## ACTIVITY
Word for word, return the lines from the start of the entries below through the line that has "(Ready s.dev i (wordI 0x1B".

## MATERIAL TO PROCESS
* * *

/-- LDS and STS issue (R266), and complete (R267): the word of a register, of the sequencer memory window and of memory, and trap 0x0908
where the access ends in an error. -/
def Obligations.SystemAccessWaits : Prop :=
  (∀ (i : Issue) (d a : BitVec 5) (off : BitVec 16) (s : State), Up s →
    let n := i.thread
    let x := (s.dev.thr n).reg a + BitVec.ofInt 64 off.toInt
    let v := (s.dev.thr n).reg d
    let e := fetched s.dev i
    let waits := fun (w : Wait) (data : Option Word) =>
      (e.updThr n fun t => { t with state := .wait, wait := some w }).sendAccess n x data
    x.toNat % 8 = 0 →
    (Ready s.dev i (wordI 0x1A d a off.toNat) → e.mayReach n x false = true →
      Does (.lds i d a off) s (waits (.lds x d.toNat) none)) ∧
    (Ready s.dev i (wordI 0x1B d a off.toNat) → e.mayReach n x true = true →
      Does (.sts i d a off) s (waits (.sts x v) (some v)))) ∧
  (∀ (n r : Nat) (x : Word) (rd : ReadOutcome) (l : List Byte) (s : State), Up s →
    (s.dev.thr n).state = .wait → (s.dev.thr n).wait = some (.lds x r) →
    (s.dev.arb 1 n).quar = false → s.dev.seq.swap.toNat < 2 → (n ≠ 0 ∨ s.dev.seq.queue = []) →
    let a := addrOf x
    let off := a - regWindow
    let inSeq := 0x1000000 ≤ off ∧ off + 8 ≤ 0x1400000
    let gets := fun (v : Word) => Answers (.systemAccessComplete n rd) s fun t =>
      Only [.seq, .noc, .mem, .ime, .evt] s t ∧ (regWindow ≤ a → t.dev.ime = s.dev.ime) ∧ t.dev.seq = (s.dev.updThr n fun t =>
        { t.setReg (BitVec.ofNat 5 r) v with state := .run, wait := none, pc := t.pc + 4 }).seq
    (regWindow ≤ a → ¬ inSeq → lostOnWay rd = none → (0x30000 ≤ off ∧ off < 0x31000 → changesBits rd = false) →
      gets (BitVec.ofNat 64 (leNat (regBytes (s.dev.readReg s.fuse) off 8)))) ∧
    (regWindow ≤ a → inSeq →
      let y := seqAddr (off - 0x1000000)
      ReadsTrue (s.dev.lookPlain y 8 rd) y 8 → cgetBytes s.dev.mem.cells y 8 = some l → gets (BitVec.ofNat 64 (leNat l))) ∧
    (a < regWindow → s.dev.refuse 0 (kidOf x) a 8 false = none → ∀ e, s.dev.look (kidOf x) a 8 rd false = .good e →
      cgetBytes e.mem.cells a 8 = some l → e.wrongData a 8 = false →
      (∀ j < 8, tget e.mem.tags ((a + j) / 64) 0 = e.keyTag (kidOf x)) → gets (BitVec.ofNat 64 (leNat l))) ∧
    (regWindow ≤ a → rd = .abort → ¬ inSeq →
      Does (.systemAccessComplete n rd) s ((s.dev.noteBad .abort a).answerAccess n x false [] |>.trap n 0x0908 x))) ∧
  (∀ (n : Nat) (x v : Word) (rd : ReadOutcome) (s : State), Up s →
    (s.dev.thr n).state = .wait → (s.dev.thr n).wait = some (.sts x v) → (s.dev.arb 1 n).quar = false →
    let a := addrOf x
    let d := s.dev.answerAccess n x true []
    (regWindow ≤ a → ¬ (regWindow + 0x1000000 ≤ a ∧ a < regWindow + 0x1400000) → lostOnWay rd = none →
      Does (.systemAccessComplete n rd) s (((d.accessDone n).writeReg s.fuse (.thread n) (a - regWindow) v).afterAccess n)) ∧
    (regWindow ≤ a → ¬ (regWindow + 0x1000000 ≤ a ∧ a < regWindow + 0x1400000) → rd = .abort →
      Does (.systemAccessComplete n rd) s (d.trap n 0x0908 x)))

* * *

## RESULT
/-- LDS and STS issue (R266), and complete (R267): the word of a register, of the sequencer memory window and of memory, and trap 0x0908
where the access ends in an error. -/
def Obligations.SystemAccessWaits : Prop :=
  (∀ (i : Issue) (d a : BitVec 5) (off : BitVec 16) (s : State), Up s →
    let n := i.thread
    let x := (s.dev.thr n).reg a + BitVec.ofInt 64 off.toInt
    let v := (s.dev.thr n).reg d
    let e := fetched s.dev i
    let waits := fun (w : Wait) (data : Option Word) =>
      (e.updThr n fun t => { t with state := .wait, wait := some w }).sendAccess n x data
    x.toNat % 8 = 0 →
    (Ready s.dev i (wordI 0x1A d a off.toNat) → e.mayReach n x false = true →
      Does (.lds i d a off) s (waits (.lds x d.toNat) none)) ∧
    (Ready s.dev i (wordI 0x1B d a off.toNat) → e.mayReach n x true = true →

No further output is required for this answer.